Fridman and his colleagues [8] stated that comorbidity plays an important role in determining the mortality of stroke patients with COVID-19 infection. This was in line with a finding which stated that hyperlipidemia patients were inclined to a higher mortality rate (p: 1.833, 95% CI 0.574–5.855) [8]. Meanwhile, for the other comorbidities, such as diabetes, this study indicated that there was no significant correlation between diabetes and stroke in COVID-19 patients and the mortality rate. In a study carried out by Jillella and his colleagues [18], it was concluded that, out of 13 stroke patients with COVID-19, 9 patients had diabetes with two of them were being in a prediabetic state [18]. Meanwhile, in a study conducted by Qureshi and his colleagues [10], 58 out of 103 (56.3%) stroke patients with COVID-19 infection, had diabetes, while there was 51.8% of non-COVID-19 stroke patients who had diabetes.
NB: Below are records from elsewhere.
-- ==== Sys2Proof/Laws/LzwRoundTrip.lean ====
section
/-! SUPPORT. The LZW encoder's codes (42_lzw_encoder.md R175 to R179), and the encoder and the decoder in step over them
(43_lzw_decoder.md R208). -/

namespace Sys2Proof.Machine

open Sys2Proof

/-! ### Code widths -/

/-- `bitlen n` is the number of bits of `n`. -/
theorem bitlen_bounds {n : Nat} (h : n ≠ 0) : 2 ^ (bitlen n - 1) ≤ n ∧ n < 2 ^ bitlen n := by
  unfold bitlen
  exact ⟨by simpa using Nat.log2_self_le h, by rw [← Nat.log2_lt h]; omega⟩

theorem bitlen_pos (n : Nat) : 1 ≤ bitlen n := by unfold bitlen; omega

/-- `n` fits `b` bits. -/
theorem bitlen_le_iff {n b : Nat} (h : n ≠ 0) : bitlen n ≤ b ↔ n < 2 ^ b := by
  unfold bitlen
  rw [← Nat.log2_lt h]; omega

/-- The length grows at the powers of two. -/
theorem bitlen_succ {n : Nat} (h : n ≠ 0) : bitlen (n + 1) = if n + 1 =
    2 ^ bitlen n then bitlen n + 1 else bitlen n := by
  obtain ⟨h1, h2⟩ := bitlen_bounds h
  have hp := bitlen_pos n
  have a : bitlen (n + 1) ≤ bitlen n + 1 := by
    rw [bitlen_le_iff (by omega), pow_succ]; omega
  have b : bitlen n ≤ bitlen (n + 1) := by
    have := (bitlen_bounds (n := n + 1) (by omega)).2
    rw [bitlen_le_iff h]; omega
  have c := bitlen_le_iff (n := n + 1) (b := bitlen n) (by omega)
  split <;> omega

theorem bitlen_mono {a b : Nat} (h : a ≤ b) (ha : a ≠ 0) : bitlen a ≤ bitlen b := by
  have := (bitlen_bounds (n := b) (by omega)).2
  rw [bitlen_le_iff ha]; omega

/-- The width rule from one code to the next (42_lzw_encoder.md R173). -/
theorem width_next {mcw n : Nat} (hn : n ≠ 0) :
    (if n + 1 = 2 ^ (min mcw (bitlen n)) ∧ min mcw (bitlen n) < mcw then min mcw (bitlen n) + 1
      else min mcw (bitlen n))
      = min mcw (bitlen (n + 1)) := by
  rw [bitlen_succ hn]
  by_cases h : bitlen n < mcw
  · rw [Nat.min_eq_right (by omega : bitlen n ≤ mcw)]
    by_cases h2 : n + 1 = 2 ^ bitlen n
    · rw [if_pos ⟨h2, h⟩, if_pos h2]; omega
    · rw [if_neg (by tauto), if_neg h2]; omega
  · rw [Nat.min_eq_left (by omega : mcw ≤ bitlen n), if_neg (by omega)]
    split <;> omega

/-! ### The codes of an input -/

/-- The encoder with the dictionary's first match made, about to write code number `j` (42_lzw_encoder.md R179). -/
structure EncoderAt (mcw : Nat) (r : LzeRegs) (j : Nat) : Prop where
  ok : r.Ok mcw
  has : r.has = true
  pos : 1 ≤ j
  next : r.next = min (256 + j) (2 ^ mcw)
  width : r.width = min mcw (bitlen (256 + j))

/-- A step that writes a code. -/
theorem EncoderAt.emit {mcw r j} (h : EncoderAt mcw r j) {b : Byte} (hl : r.lookup r.matched b = none) :
    EncoderAt mcw (r.step mcw b).1 (j + 1) := by
  refine ⟨h.ok.step b, ?_, by omega, ?_, ?_⟩ <;> simp only [LzeRegs.step, h.has, hl, if_true]
  · by_cases hn : r.next < 2 ^ mcw
    · rw [LzeRegs.insert_room hn]; exact h.has
    · rw [LzeRegs.insert_full hn]; exact h.has
  · have := h.next
    by_cases hn : r.next < 2 ^ mcw
    · rw [LzeRegs.insert_room hn]; simp only; omega
    · rw [LzeRegs.insert_full hn]; omega
  · have hx := h.next
    by_cases hn : r.next < 2 ^ mcw
    · rw [LzeRegs.insert_room hn]; simp only
      have : r.next = 256 + j := by omega
      rw [this, h.width, width_next (by omega)]; rfl
    · rw [LzeRegs.insert_full hn, h.width]
      have : 2 ^ mcw ≤ 256 + j := by omega
      have h1 := bitlen_le_iff (n := 256 + j) (b := mcw) (by omega)
      have h2 := bitlen_le_iff (n := 256 + (j + 1)) (b := mcw) (by omega)
      omega

/-- A step that extends the match. -/
theorem EncoderAt.extend {mcw r j} (h : EncoderAt mcw r j) {b : Byte} {c : Nat} (hl : r.lookup r.matched b = some c) :
    EncoderAt mcw (r.step mcw b).1 j := by
  refine ⟨h.ok.step b, ?_, h.pos, ?_, ?_⟩ <;> simp only [LzeRegs.step, h.has, hl, if_true]
  · exact h.next
  · exact h.width

/-- The width of the end-of-stream code (42_lzw_encoder.md R176). -/
theorem EncoderAt.lastGrow {mcw r j} (h : EncoderAt mcw r j) : (r.lastGrow mcw).width =
    min mcw (bitlen (256 + (j + 1))) := by
  have hx := h.next
  have hw := h.width
  unfold LzeRegs.lastGrow
  by_cases hn : r.next < 2 ^ mcw
  · have : r.next = 256 + j := by omega
    rw [show 256 + (j + 1) = (256 + j) + 1 by omega, ← width_next (by omega), ← hw, this]
    by_cases hc : r.width < mcw ∧ 256 + j + 1 = 2 ^ r.width
    · rw [if_pos hc, if_pos ⟨hc.2, hc.1⟩]
    · rw [if_neg hc, if_neg (by tauto)]
  · have : 2 ^ mcw ≤ 256 + j := by omega
    have h1 := bitlen_le_iff (n := 256 + j) (b := mcw) (by omega)
    have h2 := bitlen_le_iff (n := 256 + (j + 1)) (b := mcw) (by omega)
    rw [if_neg (by omega)]; omega

/-- The codes that the encoder writes over a list of bytes: their number, widths and values. -/
theorem EncoderAt.scan {mcw r j} (h : EncoderAt mcw r j) (x : List Byte) :
    EncoderAt mcw (LzeRegs.scan mcw x r).1 (j + (LzeRegs.scan mcw x r).2.length) ∧
    (LzeRegs.scan mcw x r).2.length ≤ x.length ∧
    ∀ i c w, (LzeRegs.scan mcw x r).2[i]? = some (c, w) → w = min mcw (bitlen (256 + (j + i))) ∧ c < 2 ^ w ∧
      c ≠ 256 := by
  induction x generalizing r j with
  | nil => exact ⟨h, Nat.le_refl _, by simp [LzeRegs.scan]⟩
  | cons b x ih =>
    simp only [LzeRegs.scan, List.length_append, List.length_cons]
    have hs := h.ok.step_codes b
    cases hl : r.lookup r.matched b with
    | some c =>
      obtain ⟨h1, h2, h3⟩ := ih (h.extend hl)
      have e : (r.step mcw b).2 = [] := by simp [LzeRegs.step, h.has, hl]
      rw [e]
      simp only [List.length_nil, Nat.zero_add, List.nil_append]
      exact ⟨h1, by omega, h3⟩
    | none =>
      obtain ⟨h1, h2, h3⟩ := ih (h.emit hl)
      have e : (r.step mcw b).2 = [(r.matched, r.width)] := by simp [LzeRegs.step, h.has, hl]
      rw [e] at hs ⊢
      have hj : j + (1 + (LzeRegs.scan mcw x (r.step mcw b).1).2.length) =
          j + 1 + (LzeRegs.scan mcw x (r.step mcw b).1).2.length := by omega
      simp only [List.length_singleton]
      refine ⟨by rw [hj]; exact h1, by omega, ?_⟩
      intro i c w hi
      cases i with
      | zero =>
        simp at hi
        obtain ⟨rfl, rfl⟩ := hi
        have := hs (r.matched, r.width) (by simp)
        exact ⟨h.width, this.1, this.2.1⟩
      | succ i =>
        simp at hi
        have := h3 i c w hi
        rw [show j + (i + 1) = j + 1 + i by omega]
        exact this

/-- The encoder after the first byte. -/
theorem encoderAt_start {mcw : Nat} (h : 9 ≤ mcw) (b : Byte) : EncoderAt mcw (LzeRegs.fresh.step mcw b).1 1 := by
  have ok : (LzeRegs.fresh.step mcw b).1.Ok mcw := (LzeRegs.init_ok h _).step b
  have p : 2 ^ 9 ≤ 2 ^ mcw := Nat.pow_le_pow_right (by norm_num) h
  refine ⟨ok, rfl, Nat.le_refl _, ?_, ?_⟩
  · show 257 = _; omega
  · show 9 = min mcw (bitlen 257)
    have : bitlen 257 = 9 := by
      have h1 := bitlen_le_iff (n := 257) (b := 9) (by omega)
      have h2 := bitlen_le_iff (n := 257) (b := 8) (by omega)
      omega
    omega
Other comorbidities, such as hypertension, CKD, and CAD, did not demonstrate significant results in determining mortality in this study.

Conclusion

Age of the patients significantly affected the outcome in stroke patients with COVID-19, where the older the patients age, atrial fibrillation, and the more severe the COVID-19 infection, associated with worse outcome, and the higher the chance of mortality. The study also suggested that CRP of higher than 60 mg/L played an important role. Further studies with a higher sample number are required to better understand the pathophysiology behind these findings.